One night a few years before he died, my father and I were out to dinner and I was offering up the résumé of whatever man I had started to date at the time—let’s say Peter Sawyer—saying I hoped Peter would see we’d make an interesting fit, and my father said, “What the hell’s wrong with you that these guys aren’t falling all over themselves trying to convince you of something?”
I interpreted him, rightly, I think, as trying to pay me a compliment.
51. Lhasa, Tibet
At Drepung the monks are at morning prayer. Mao’s face, ten times bigger than life, is stamped all over the giant stones of the fallen monastery and red writing covers the crumbling walls. Tsering says the Red Guard knocked the stones over because the Buddha on them was smiling. When no one is within listening distance I ask him if they are forced to leave Mao’s picture on the wall and he says, “No, we leave it there to remember.”

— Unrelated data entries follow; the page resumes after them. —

/-! ### The block codec -/

/-- BLK_ENCODE: NOT_CONFIGURED, else M_ROWS = L and the solution of the encoding system in SYM_C or the decoding failure, as
PI_SOLVE leaves them (45_block_codec.md R270, R274; 44_pi_solver.md R245, R246). -/
def Obligations.BlkEncodeResult : Prop :=
  EncodedN 0x40 .blkEncode ∧
  ∀ s : State,
    (s.status.cfgValid = false → exec .blkEncode s = .next (failState s 0x02)) ∧
    (MachineOk s → s.status.cfgValid = true → (∀ e < kOf s, Valued s.mem (srcRow s e) (tOf s)) →
      let src := (List.range (kOf s)).map fun e => symbolAt s.mem (srcRow s e) (tOf s)
      (∀ out, solve s.build (dimsOf s) (constraintMatrix s.build s.cfg) (encodeD s src) = .ok out →
        ∃ m h, exec .blkEncode s = .next
          { s with mem := m, hostCopy := h, mRows := s.cfg.l, status := { doneStatus s.status with cValid := true } } ∧
          SolvedInto s (lOf s) out m ∧ CopyCleared s (lOf s) h) ∧
      ∀ e, solve s.build (dimsOf s) (constraintMatrix s.build s.cfg) (encodeD s src) = .error e →
        ∃ m h, exec .blkEncode s = .next
          { s with
            mem := m, hostCopy := h, mRows := s.cfg.l
            status := failStatus { s.status with cValid := false } e.code } ∧
          ScratchCleared s (lOf s) m ∧ CopyCleared s (lOf s) h)

/-- The code is systematic: after a successful BLK_ENCODE, `enc(X)` is source symbol X for X < K and zero for K <= X < K'
(43_lt_encoder.md R212; 45_block_codec.md R276). -/
def Obligations.EncodingIsSystematic : Prop :=
  ∀ s t : State, MachineOk s → s.status.cfgValid = true → s.status.err = false → exec .blkEncode s = .next t →
    t.status.err = false → ∀ x < s.cfg.kp.toNat,
      t.enc x = some (if x < kOf s then symbolAt s.mem (srcRow s x) (tOf s) else List.replicate (tOf s) 0)

/-- BLK_SYMBOL: its failures in their order, a source symbol copied, a repair symbol encoded from SYM_C with its ISI
(45_block_codec.md R271, R276). -/
def Obligations.BlkSymbolResult : Prop :=
  EncodedN 0x41 .blkSymbol ∧
  ∀ s : State,
    (s.status.cfgValid = false → exec .blkSymbol s = .next (failState s 0x02)) ∧
    (s.status.cfgValid = true → 2 ^ 24 ≤ argn s 0 → exec .blkSymbol s = .next (failState s 0x10)) ∧
    (s.status.cfgValid = true → argn s 0 < 2 ^ 24 → argn s 0 < kOf s → Valued s.mem (srcRow s (argn s 0)) (tOf s) →
      ∃ m, exec .blkSymbol s = .next { s with mem := m, status := doneStatus s.status } ∧
        StoresOnly s.mem m outRow (tOf s) fun k => val s.mem (srcRow s (argn s 0) + k)) ∧
    (s.status.cfgValid = true → argn s 0 < 2 ^ 24 → kOf s ≤ argn s 0 → s.status.cValid = false →
      exec .blkSymbol s = .next (failState s 0x05)) ∧
    (s.status.cfgValid = true → argn s 0 < 2 ^ 24 → kOf s ≤ argn s 0 → s.status.cValid = true →
      (∀ n ∈ indicesOf s.build s.cfg (isiRule s (argn s 0)), Valued s.mem (cRow s n) (tOf s)) →
      ∃ m, exec .blkSymbol s = .next { s with mem := m, status := doneStatus s.status } ∧
        StoresOnly s.mem m outRow (tOf s) fun k =>
          xorAll ((indicesOf s.build s.cfg (isiRule s (argn s 0))).map fun n => val s.mem (cRow s n + k)))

In the Housewives’ Room the lama says, “If you touch this stone you will be
a good housewife,” and Hailey and I both take huge steps back. There is one temple we are not allowed into and when I ask Tsering why he says, “Because women have a month, you understand what I mean?” and I do.

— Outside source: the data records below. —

/-! ### Rows of MAT_A (20_memory.md R61) -/

/-- The rows stored in MAT_A read back, since none reaches over the next one. -/
theorem State.read_writeMatrix_row {s : State} {row n c : Nat} {l : List Row} (hl : ∀ v ∈ l, v.length ≤ s.build.lMax)
    (hc : c < (l.getD n []).length) :
    (s.writeMatrix row l).mem.read (matRow s.build .matA (row + n) + c) = some (entryOf l n c) := by
  induction l generalizing s row n with
  | nil => simp at hc
  | cons v l ih =>
    rw [State.writeMatrix]
    cases n with
    | zero =>
      have hlen := hl v List.mem_cons_self
      rw [List.getD_cons_zero] at hc
      rw [State.read_writeMatrix fun k w _ => ?_, Nat.add_zero, State.setMem_mem, Memory.read_writeBytes,
        if_pos (by omega), Nat.add_sub_cancel_left, entryOf, List.getD_cons_zero, List.getElem?_eq_getElem hc,
        List.getD_eq_getElem _ _ hc]
      have hbehind := row_add_le (row := row) (n := row + 1 + k) (by omega) (show c + 1 ≤ s.build.lMax by omega)
      simp only [State.setMem_build, matRow, Nat.add_zero]
      omega
    | succ n =>
      rw [show row + (n + 1) = row + 1 + n by omega]
      exact ih (s := s.setMem (s.mem.writeBytes (matRow s.build .matA row) v)) (row := row + 1)
        (fun w hw => hl w (List.mem_cons_of_mem _ hw)) hc

/-! ### BUILD_A (R190) -/

theorem exec_buildA {s : State} (hv : s.status.cfgValid = true) :
    exec .buildA s = .next { s with
      mem := (s.writeMatrix 0 (constraintMatrix s.build s.cfg)).mem
      mRows := s.cfg.l
      status := doneStatus s.status } := by
  show execBuildA s = _
  rw [execBuildA, needConfig_of_valid hv, State.writeMatrix_eq_setMem]
  simp [finish, State.complete, State.setMRows, State.setMem, doneStatus, Status.complete]

section
variable {s : State} (hs : MachineOk s) (hv : s.status.cfgValid = true)
include hs hv

theorem read_buildA_entry {r c : Nat} (hr : r < lOf s) (hc : c < lOf s) :
    (s.writeMatrix 0 (constraintMatrix s.build s.cfg)).mem.read (aRow s r + c) =
      some (entryOf (constraintMatrix s.build s.cfg) r c) := by
  have hrow : r < (constraintMatrix s.build s.cfg).length := by
    rwa [length_constraintMatrix, (hs.blockFits hv).rows]
  have hread := State.read_writeMatrix_row (s := s) (row := 0) (n := r) (c := c)
    (fun v hmem => (length_of_mem_constraintMatrix hmem).trans_le (hs.blockFits hv).l)
    (by rwa [List.getD_eq_getElem _ _ hrow, length_of_mem_constraintMatrix (List.getElem_mem hrow)])
  rwa [Nat.zero_add] at hread

theorem read_buildA_other {a : Nat} (ha : ∀ r < lOf s, ∀ c < lOf s, a ≠ aRow s r + c) :
    (s.writeMatrix 0 (constraintMatrix s.build s.cfg)).mem.read a = s.mem.read a := by
  refine State.read_writeMatrix fun r v hrow hin => ?_
  obtain ⟨hr, rfl⟩ := List.getElem?_eq_some_iff.1 hrow
  rw [length_of_mem_constraintMatrix (List.getElem_mem hr), Nat.zero_add] at hin
  rw [length_constraintMatrix, (hs.blockFits hv).rows] at hr
  exact ha r hr (a - aRow s r) (Nat.sub_lt_left_of_lt_add hin.1 hin.2) (Nat.add_sub_of_le hin.1).symm

end

/-! ### ROW_PATTERN (R191) -/

section
variable {s : State} (hv : s.status.cfgValid = true)
include hv

theorem exec_rowPattern_beyond (hrow : mMaxOf s.build ≤ argn s 0) : exec .rowPattern s = .next (failState s 0x04) := by
  show execRowPattern s = _
  rw [execRowPattern, needConfig_of_valid hv]
  exact if_pos hrow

At the Sera Monastery we get to sit in on the Monks’ Debate where a hundred or so monks pair off, and one asks the question over and over and the other answers just as many times, all the while hitting himself in the arm with his own prayer beads, thereby sending good skyward and evil below.
Tsering keeps making eye contact with me like, Let’s go, and I pretend not to see him because I want to sit in that courtyard for the rest of my life listening to the sounds of their voices that are really more like hyenas or snow geese, imagining all of the things I could be learning that afternoon if only I spoke Tibetan, could be hearing the questions and answers, could be learning what is big, or how is attachment, or why is the path to a valuable life.
Yesterday, on the way into town there was an overturned tractor-trailer (which here means a farm tractor hooked to an uncovered diesel engine with a flatbed on the back that hauls everything from people to animals to rocks to tumbleweeds). There was corn scattered all across the road, one man kneeling over another man who had one shoe on and one shoe off and looked dead. The kneeling man had his hands over the dead man’s mouth and I wondered if he was feeling for breath, or holding his face together (literally), or if it was some Buddhist thing, like keeping his soul in there until the proper holy person arrived, and I thought, What happens now? and wondered if it was like Lat said it was in Laos, “You know this life? It is nothing.”
Later, at the Fill Up the Room with Gold restaurant (for the first half of dinner we think Tsering is saying Fill Up the Room with Goats), eating momos and potato soup with cardamom and yak fifteen ways, Denzing asks Hailey to sing the theme song from Titanic. We teach them to say, Go Broncos, and Tsering says, “I love Michael Jackson until he change his skin.”